DATA TO PROCESS>
::::::::::

/-- The same for a change at one number, in a table of distinct numbers: the entry met is the one the number finds. -/
theorem ownedTable_updateOwned {n : Nat} {f : Owned → Owned} {s t : State} (points : t.points = (s.updateOwned n f).points)
    (distinct : (s.points.map Point.number).Nodup) (lawful : OwnedTableLawful s)
    (entry : ∀ k o, s.ownedAt n = some o → OwnedLawful k o → OwnedLawful k (f o) ∧ (f o).current = o.current) :
    OwnedTableLawful t := by
  refine ownedTable_of_entries (points.trans (updateOwned_points n f s)) lawful fun p hp o ho fields value => ?_
  by_cases e : p.number = n
  · obtain ⟨kept, same⟩ := entry p.kind o (by rw [← e, ownedAt_of_mem distinct hp, ho]) fields
    simp only [atNumber, e, if_true]
    exact ⟨kept, same ▸ value⟩
  · simp only [atNumber, e, if_false]
    exact ⟨fields, value⟩

theorem ownedAt_lawful {s : State} (lawful : OwnedTableLawful s) {n : Nat} {o : Owned} (entry : s.ownedAt n = some o) :
    ∃ k, OwnedLawful k o := by
  obtain ⟨p, -, hp, -, ho⟩ := ownedAt_entry entry
  exact ⟨p.kind, (lawful p hp o ho).1⟩

/-- A QUIET or YIELDED point carries no mark (R11, R40). -/
theorem unmarked_of_outside {k : Kind} {o : Owned} (h : OwnedLawful k o) (outside : o.sched = .quiet ∨ o.sched = .yielded) :
    o.inFlight = false ∧ o.dirty = false := by
  obtain ⟨-, -, flying, dirty, -⟩ := h
  have idle : o.inFlight = false := by
    cases flies : o.inFlight with
    | false => rfl
    | true => rcases flying flies with e | e <;> rw [e] at outside <;> simp at outside
  refine ⟨idle, ?_⟩
  cases d : o.dirty with
  | false => rfl
  | true => rw [(dirty d).1] at idle; cases idle

/-! ## The queue -/

/-- The first law of the queue by scheduler states. -/
theorem queueLawful_iff (s : State) : QueueLawful s ↔
    s.queue.Nodup ∧ ∀ n, (n ∈ s.urgent ↔ (s.ownedAt n).map Owned.sched = some .urgent)
      ∧ (n ∈ s.routine ↔ (s.ownedAt n).map Owned.sched = some .routine) := by
  simp only [QueueLawful, Option.map_eq_some_iff, forall_and]

theorem queueLawful_of_same {s t : State} (h : QueueLawful s) (urgent : t.urgent = s.urgent) (routine : t.routine = s.routine)
    (sched : ∀ n, (t.ownedAt n).map Owned.sched = (s.ownedAt n).map Owned.sched) : QueueLawful t := by
  rw [queueLawful_iff] at h ⊢
  simpa only [State.queue, urgent, routine, sched] using h

theorem sched_of_changed {t s : State} {n : Nat} {f : Owned → Owned}
    (entry : ∀ k, t.ownedAt k = (s.ownedAt k).map fun o => if k = n then f o else o) {o : Owned} (found : s.ownedAt n = some o) (k : Nat) :
    (t.ownedAt k).map Owned.sched = if k = n then some (f o).sched else (s.ownedAt k).map Owned.sched := by
  rw [entry]
  by_cases e : k = n
  · simp [e, found]
  · simp [e]

/-- A point outside the queue joins the tail of the urgent band. -/
theorem queueLawful_joinUrgent {s : State} {n : Nat} {o : Owned} (h : QueueLawful s) (entry : s.ownedAt n = some o)
    (quiet : o.sched = .quiet) : QueueLawful (s.joinUrgent n) := by
  have sched := sched_of_changed (fun k => ownedAt_joinUrgent n k s) entry
  rw [queueLawful_iff] at h ⊢
  obtain ⟨nodup, bands⟩ := h
  have notUrgent : n ∉ s.urgent := by rw [(bands n).1]; simp [entry, quiet]
  have notRoutine : n ∉ s.routine := by rw [(bands n).2]; simp [entry, quiet]
  refine ⟨?_, fun k => ?_⟩
  · simp only [State.queue, State.joinUrgent_urgent, State.joinUrgent_routine, List.append_assoc, List.singleton_append]
    exact (List.nodup_middle (l₁ := s.urgent) (l₂ := s.routine)).mpr (List.nodup_cons.mpr ⟨by simp [notUrgent, notRoutine], nodup⟩)
  · by_cases e : k = n
    · simp [sched, e, notRoutine]
    · simp [sched, e, bands k]

theorem queueLawful_joinRoutine {s : State} {n : Nat} {o : Owned} (h : QueueLawful s) (entry : s.ownedAt n = some o)
    (quiet : o.sched = .quiet) : QueueLawful (s.joinRoutine n) := by
  have sched := sched_of_changed (fun k => ownedAt_joinRoutine n k s) entry
  rw [queueLawful_iff] at h ⊢
  obtain ⟨nodup, bands⟩ := h
  have notUrgent : n ∉ s.urgent := by rw [(bands n).1]; simp [entry, quiet]
  have notRoutine : n ∉ s.routine := by rw [(bands n).2]; simp [entry, quiet]
  refine ⟨?_, fun k => ?_⟩
  · simp only [State.queue, State.joinRoutine_urgent, State.joinRoutine_routine, ← List.append_assoc]
    exact List.nodup_append_comm.mp (List.nodup_cons.mpr ⟨by simp [notUrgent, notRoutine], nodup⟩)
  · by_cases e : k = n
    · simp [sched, e, notUrgent]
    · simp [sched, e, bands k]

::::::::::

INSTRUCTIONS TO FOLLOW>
Retype the material in full. Each word must match.

EXPECTED OUTPUT>
/-- The same for a change at one number, in a table of distinct numbers: the entry met is the one the number finds. -/
theorem ownedTable_updateOwned {n : Nat} {f : Owned → Owned} {s t : State} (points : t.points = (s.updateOwned n f).points)
    (distinct : (s.points.map Point.number).Nodup) (lawful : OwnedTableLawful s)
    (entry : ∀ k o, s.ownedAt n = some o → OwnedLawful k o → OwnedLawful k (f o) ∧ (f o).current = o.current) :
    OwnedTableLawful t := by
  refine ownedTable_of_entries (points.trans (updateOwned_points n f s)) lawful fun p hp o ho fields value => ?_
  by_cases e : p.number = n
  · obtain ⟨kept, same⟩ := entry p.kind o (by rw [← e, ownedAt_of_mem distinct hp, ho]) fields
    simp only [atNumber, e, if_true]
    exact ⟨kept, same ▸ value⟩
  · simp only [atNumber, e, if_false]
    exact ⟨fields, value⟩

theorem ownedAt_lawful {s : State} (lawful : OwnedTableLawful s) {n : Nat} {o : Owned} (entry : s.ownedAt n = some o) :
    ∃ k, OwnedLawful k o := by
  obtain ⟨p, -, hp, -, ho⟩ := ownedAt_entry entry
  exact ⟨p.kind, (lawful p hp o ho).1⟩

/-- A QUIET or YIELDED point carries no mark (R11, R40). -/
theorem unmarked_of_outside {k : Kind} {o : Owned} (h : OwnedLawful k o) (outside : o.sched = .quiet ∨ o.sched = .yielded) :
    o.inFlight = false ∧ o.dirty = false := by
  obtain ⟨-, -, flying, dirty, -⟩ := h
  have idle : o.inFlight = false := by
    cases flies : o.inFlight with
    | false => rfl
    | true => rcases flying flies with e | e <;> rw [e] at outside <;> simp at outside
  refine ⟨idle, ?_⟩
  cases d : o.dirty with
  | false => rfl
  | true => rw [(dirty d).1] at idle; cases idle

/-! ## The queue -/

/-- The first law of the queue by scheduler states. -/
theorem queueLawful_iff (s : State) : QueueLawful s ↔
    s.queue.Nodup ∧ ∀ n, (n ∈ s.urgent ↔ (s.ownedAt n).map Owned.sched = some .urgent)
      ∧ (n ∈ s.routine ↔ (s.ownedAt n).map Owned.sched = some .routine) := by
  simp only [QueueLawful, Option.map_eq_some_iff, forall_and]

theorem queueLawful_of_same {s t : State} (h : QueueLawful s) (urgent : t.urgent = s.urgent) (routine : t.routine = s.routine)
    (sched : ∀ n, (t.ownedAt n).map Owned.sched = (s.ownedAt n).map Owned.sched) : QueueLawful t := by
  rw [queueLawful_iff] at h ⊢
  simpa only [State.queue, urgent, routine, sched] using h

theorem sched_of_changed {t s : State} {n : Nat} {f : Owned → Owned}
    (entry : ∀ k, t.ownedAt k = (s.ownedAt k).map fun o => if k = n then f o else o) {o : Owned} (found : s.ownedAt n = some o) (k : Nat) :
    (t.ownedAt k).map Owned.sched = if k = n then some (f o).sched else (s.ownedAt k).map Owned.sched := by
  rw [entry]
  by_cases e : k = n
  · simp [e, found]
  · simp [e]

/-- A point outside the queue joins the tail of the urgent band. -/
theorem queueLawful_joinUrgent {s : State} {n : Nat} {o : Owned} (h : QueueLawful s) (entry : s.ownedAt n = some o)
    (quiet : o.sched = .quiet) : QueueLawful (s.joinUrgent n) := by
  have sched := sched_of_changed (fun k => ownedAt_joinUrgent n k s) entry
  rw [queueLawful_iff] at h ⊢
  obtain ⟨nodup, bands⟩ := h
  have notUrgent : n ∉ s.urgent := by rw [(bands n).1]; simp [entry, quiet]
  have notRoutine : n ∉ s.routine := by rw [(bands n).2]; simp [entry, quiet]
  refine ⟨?_, fun k => ?_⟩
  · simp only [State.queue, State.joinUrgent_urgent, State.joinUrgent_routine, List.append_assoc, List.singleton_append]
    exact (List.nodup_middle (l₁ := s.urgent) (l₂ := s.routine)).mpr (List.nodup_cons.mpr ⟨by simp [notUrgent, notRoutine], nodup⟩)
  · by_cases e : k = n
    · simp [sched, e, notRoutine]
    · simp [sched, e, bands k]

theorem queueLawful_joinRoutine {s : State} {n : Nat} {o : Owned} (h : QueueLawful s) (entry : s.ownedAt n = some o)
    (quiet : o.sched = .quiet) : QueueLawful (s.joinRoutine n) := by
  have sched := sched_of_changed (fun k => ownedAt_joinRoutine n k s) entry
  rw [queueLawful_iff] at h ⊢
  obtain ⟨nodup, bands⟩ := h
  have notUrgent : n ∉ s.urgent := by rw [(bands n).1]; simp [entry, quiet]
  have notRoutine : n ∉ s.routine := by rw [(bands n).2]; simp [entry, quiet]
  refine ⟨?_, fun k => ?_⟩
  · simp only [State.queue, State.joinRoutine_urgent, State.joinRoutine_routine, ← List.append_assoc]
    exact List.nodup_append_comm.mp (List.nodup_cons.mpr ⟨by simp [notUrgent, notRoutine], nodup⟩)
  · by_cases e : k = n
    · simp [sched, e, notUrgent]
    · simp [sched, e, bands k]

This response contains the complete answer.